[Start of Attachment]
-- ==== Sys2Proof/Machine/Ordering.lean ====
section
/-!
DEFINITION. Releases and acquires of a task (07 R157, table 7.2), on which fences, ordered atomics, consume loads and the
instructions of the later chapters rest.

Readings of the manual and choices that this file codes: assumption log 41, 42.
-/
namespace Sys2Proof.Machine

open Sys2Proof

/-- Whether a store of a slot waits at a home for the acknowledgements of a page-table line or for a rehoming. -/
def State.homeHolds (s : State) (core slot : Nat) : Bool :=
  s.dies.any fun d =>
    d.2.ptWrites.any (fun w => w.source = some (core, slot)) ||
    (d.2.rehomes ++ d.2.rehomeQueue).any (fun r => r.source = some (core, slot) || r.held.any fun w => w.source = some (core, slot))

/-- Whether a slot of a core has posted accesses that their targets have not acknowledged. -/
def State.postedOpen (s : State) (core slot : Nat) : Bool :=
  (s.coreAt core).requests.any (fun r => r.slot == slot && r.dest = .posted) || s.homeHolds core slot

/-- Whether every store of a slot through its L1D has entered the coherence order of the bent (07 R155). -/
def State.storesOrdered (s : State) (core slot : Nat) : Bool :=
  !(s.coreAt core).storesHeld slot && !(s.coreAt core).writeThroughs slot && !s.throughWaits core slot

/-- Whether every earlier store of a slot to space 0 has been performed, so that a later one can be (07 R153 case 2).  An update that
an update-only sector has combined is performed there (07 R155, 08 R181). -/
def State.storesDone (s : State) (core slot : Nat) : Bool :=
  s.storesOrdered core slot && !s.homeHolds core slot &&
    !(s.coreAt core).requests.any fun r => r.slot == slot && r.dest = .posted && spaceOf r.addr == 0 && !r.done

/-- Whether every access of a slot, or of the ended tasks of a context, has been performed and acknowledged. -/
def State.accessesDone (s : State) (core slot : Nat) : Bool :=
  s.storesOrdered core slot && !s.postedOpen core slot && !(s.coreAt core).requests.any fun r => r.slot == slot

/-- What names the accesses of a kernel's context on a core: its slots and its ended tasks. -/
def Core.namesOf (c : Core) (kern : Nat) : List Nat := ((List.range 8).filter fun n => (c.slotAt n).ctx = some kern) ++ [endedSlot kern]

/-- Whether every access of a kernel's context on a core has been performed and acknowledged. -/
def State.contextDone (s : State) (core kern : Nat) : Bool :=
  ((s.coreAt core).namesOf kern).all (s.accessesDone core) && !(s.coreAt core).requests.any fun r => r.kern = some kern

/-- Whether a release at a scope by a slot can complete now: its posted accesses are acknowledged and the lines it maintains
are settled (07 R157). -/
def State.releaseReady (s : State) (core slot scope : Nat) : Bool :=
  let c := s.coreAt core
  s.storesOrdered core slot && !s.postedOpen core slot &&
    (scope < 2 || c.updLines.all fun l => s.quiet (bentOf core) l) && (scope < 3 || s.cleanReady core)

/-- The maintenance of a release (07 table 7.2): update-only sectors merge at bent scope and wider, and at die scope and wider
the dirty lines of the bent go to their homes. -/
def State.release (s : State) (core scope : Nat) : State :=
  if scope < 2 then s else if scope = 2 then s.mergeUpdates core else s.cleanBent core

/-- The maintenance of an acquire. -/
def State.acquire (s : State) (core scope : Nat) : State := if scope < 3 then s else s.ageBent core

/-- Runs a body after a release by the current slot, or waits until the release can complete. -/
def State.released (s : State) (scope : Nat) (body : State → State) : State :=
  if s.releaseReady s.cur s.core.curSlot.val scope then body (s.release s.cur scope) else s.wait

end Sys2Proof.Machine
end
[End of Attachment]
[Start of Attachment]
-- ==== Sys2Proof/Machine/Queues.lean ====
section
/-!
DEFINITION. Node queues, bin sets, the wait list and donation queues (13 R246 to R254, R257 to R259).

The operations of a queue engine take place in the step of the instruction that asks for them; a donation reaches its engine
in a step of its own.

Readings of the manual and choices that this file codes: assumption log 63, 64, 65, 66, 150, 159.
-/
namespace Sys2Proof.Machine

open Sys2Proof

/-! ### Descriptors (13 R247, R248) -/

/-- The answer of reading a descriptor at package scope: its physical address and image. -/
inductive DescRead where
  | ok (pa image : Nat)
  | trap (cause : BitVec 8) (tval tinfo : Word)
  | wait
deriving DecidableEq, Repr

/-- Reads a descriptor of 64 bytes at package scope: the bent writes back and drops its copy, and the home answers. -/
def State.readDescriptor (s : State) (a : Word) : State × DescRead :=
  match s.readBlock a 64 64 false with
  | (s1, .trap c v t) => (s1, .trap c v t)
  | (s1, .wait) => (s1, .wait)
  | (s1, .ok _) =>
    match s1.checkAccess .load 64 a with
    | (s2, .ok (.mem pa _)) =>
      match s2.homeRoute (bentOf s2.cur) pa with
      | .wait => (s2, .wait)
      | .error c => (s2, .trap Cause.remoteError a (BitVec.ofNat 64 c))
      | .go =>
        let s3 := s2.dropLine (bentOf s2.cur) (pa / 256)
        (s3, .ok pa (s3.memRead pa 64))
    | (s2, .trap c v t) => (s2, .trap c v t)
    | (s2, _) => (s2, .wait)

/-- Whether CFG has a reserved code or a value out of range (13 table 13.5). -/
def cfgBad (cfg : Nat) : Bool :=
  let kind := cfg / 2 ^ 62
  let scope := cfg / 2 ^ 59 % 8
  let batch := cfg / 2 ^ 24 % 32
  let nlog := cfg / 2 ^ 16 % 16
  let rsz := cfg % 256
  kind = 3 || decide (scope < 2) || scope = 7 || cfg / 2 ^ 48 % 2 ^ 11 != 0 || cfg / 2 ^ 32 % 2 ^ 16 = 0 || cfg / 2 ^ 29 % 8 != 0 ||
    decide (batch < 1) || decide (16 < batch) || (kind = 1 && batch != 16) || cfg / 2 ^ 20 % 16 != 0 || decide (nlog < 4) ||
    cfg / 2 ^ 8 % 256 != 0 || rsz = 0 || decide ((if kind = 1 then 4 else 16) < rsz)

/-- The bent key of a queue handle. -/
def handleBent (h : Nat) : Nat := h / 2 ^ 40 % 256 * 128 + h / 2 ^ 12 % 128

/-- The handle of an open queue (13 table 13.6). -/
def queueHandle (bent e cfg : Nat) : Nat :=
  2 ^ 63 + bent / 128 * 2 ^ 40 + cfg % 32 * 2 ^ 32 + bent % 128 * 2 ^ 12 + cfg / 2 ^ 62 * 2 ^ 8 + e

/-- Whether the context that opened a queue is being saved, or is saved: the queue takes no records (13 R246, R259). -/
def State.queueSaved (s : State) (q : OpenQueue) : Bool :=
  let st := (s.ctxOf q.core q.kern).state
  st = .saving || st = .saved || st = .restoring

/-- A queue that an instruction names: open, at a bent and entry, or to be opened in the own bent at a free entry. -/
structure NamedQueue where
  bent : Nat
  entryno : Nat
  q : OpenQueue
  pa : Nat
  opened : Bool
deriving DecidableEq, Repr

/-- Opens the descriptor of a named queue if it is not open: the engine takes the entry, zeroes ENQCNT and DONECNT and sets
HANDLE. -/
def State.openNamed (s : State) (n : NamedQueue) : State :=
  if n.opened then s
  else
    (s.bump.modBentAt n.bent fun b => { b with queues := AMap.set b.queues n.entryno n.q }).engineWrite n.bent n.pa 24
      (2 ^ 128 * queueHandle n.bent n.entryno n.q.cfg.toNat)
[End of Attachment]
• **WORK TO BE COMPLETED**
From the records above, extract exactly and only the lines that begin at the line with "not acknowledged. -/" and stop after the line with "die scope and wider".

• **ANSWER AREA**
/-- Whether a slot of a core has posted accesses that their targets have not acknowledged. -/
def State.postedOpen (s : State) (core slot : Nat) : Bool :=
  (s.coreAt core).requests.any (fun r => r.slot == slot && r.dest = .posted) || s.homeHolds core slot

/-- Whether every store of a slot through its L1D has entered the coherence order of the bent (07 R155). -/
def State.storesOrdered (s : State) (core slot : Nat) : Bool :=
  !(s.coreAt core).storesHeld slot && !(s.coreAt core).writeThroughs slot && !s.throughWaits core slot

/-- Whether every earlier store of a slot to space 0 has been performed, so that a later one can be (07 R153 case 2).  An update that
an update-only sector has combined is performed there (07 R155, 08 R181). -/
def State.storesDone (s : State) (core slot : Nat) : Bool :=
  s.storesOrdered core slot && !s.homeHolds core slot &&
    !(s.coreAt core).requests.any fun r => r.slot == slot && r.dest = .posted && spaceOf r.addr == 0 && !r.done

/-- Whether every access of a slot, or of the ended tasks of a context, has been performed and acknowledged. -/
def State.accessesDone (s : State) (core slot : Nat) : Bool :=
  s.storesOrdered core slot && !s.postedOpen core slot && !(s.coreAt core).requests.any fun r => r.slot == slot

/-- What names the accesses of a kernel's context on a core: its slots and its ended tasks. -/
def Core.namesOf (c : Core) (kern : Nat) : List Nat := ((List.range 8).filter fun n => (c.slotAt n).ctx = some kern) ++ [endedSlot kern]

/-- Whether every access of a kernel's context on a core has been performed and acknowledged. -/
def State.contextDone (s : State) (core kern : Nat) : Bool :=
  ((s.coreAt core).namesOf kern).all (s.accessesDone core) && !(s.coreAt core).requests.any fun r => r.kern = some kern

/-- Whether a release at a scope by a slot can complete now: its posted accesses are acknowledged and the lines it maintains
are settled (07 R157). -/
def State.releaseReady (s : State) (core slot scope : Nat) : Bool :=
  let c := s.coreAt core
  s.storesOrdered core slot && !s.postedOpen core slot &&
    (scope < 2 || c.updLines.all fun l => s.quiet (bentOf core) l) && (scope < 3 || s.cleanReady core)

/-- The maintenance of a release (07 table 7.2): update-only sectors merge at bent scope and wider, and at die scope and wider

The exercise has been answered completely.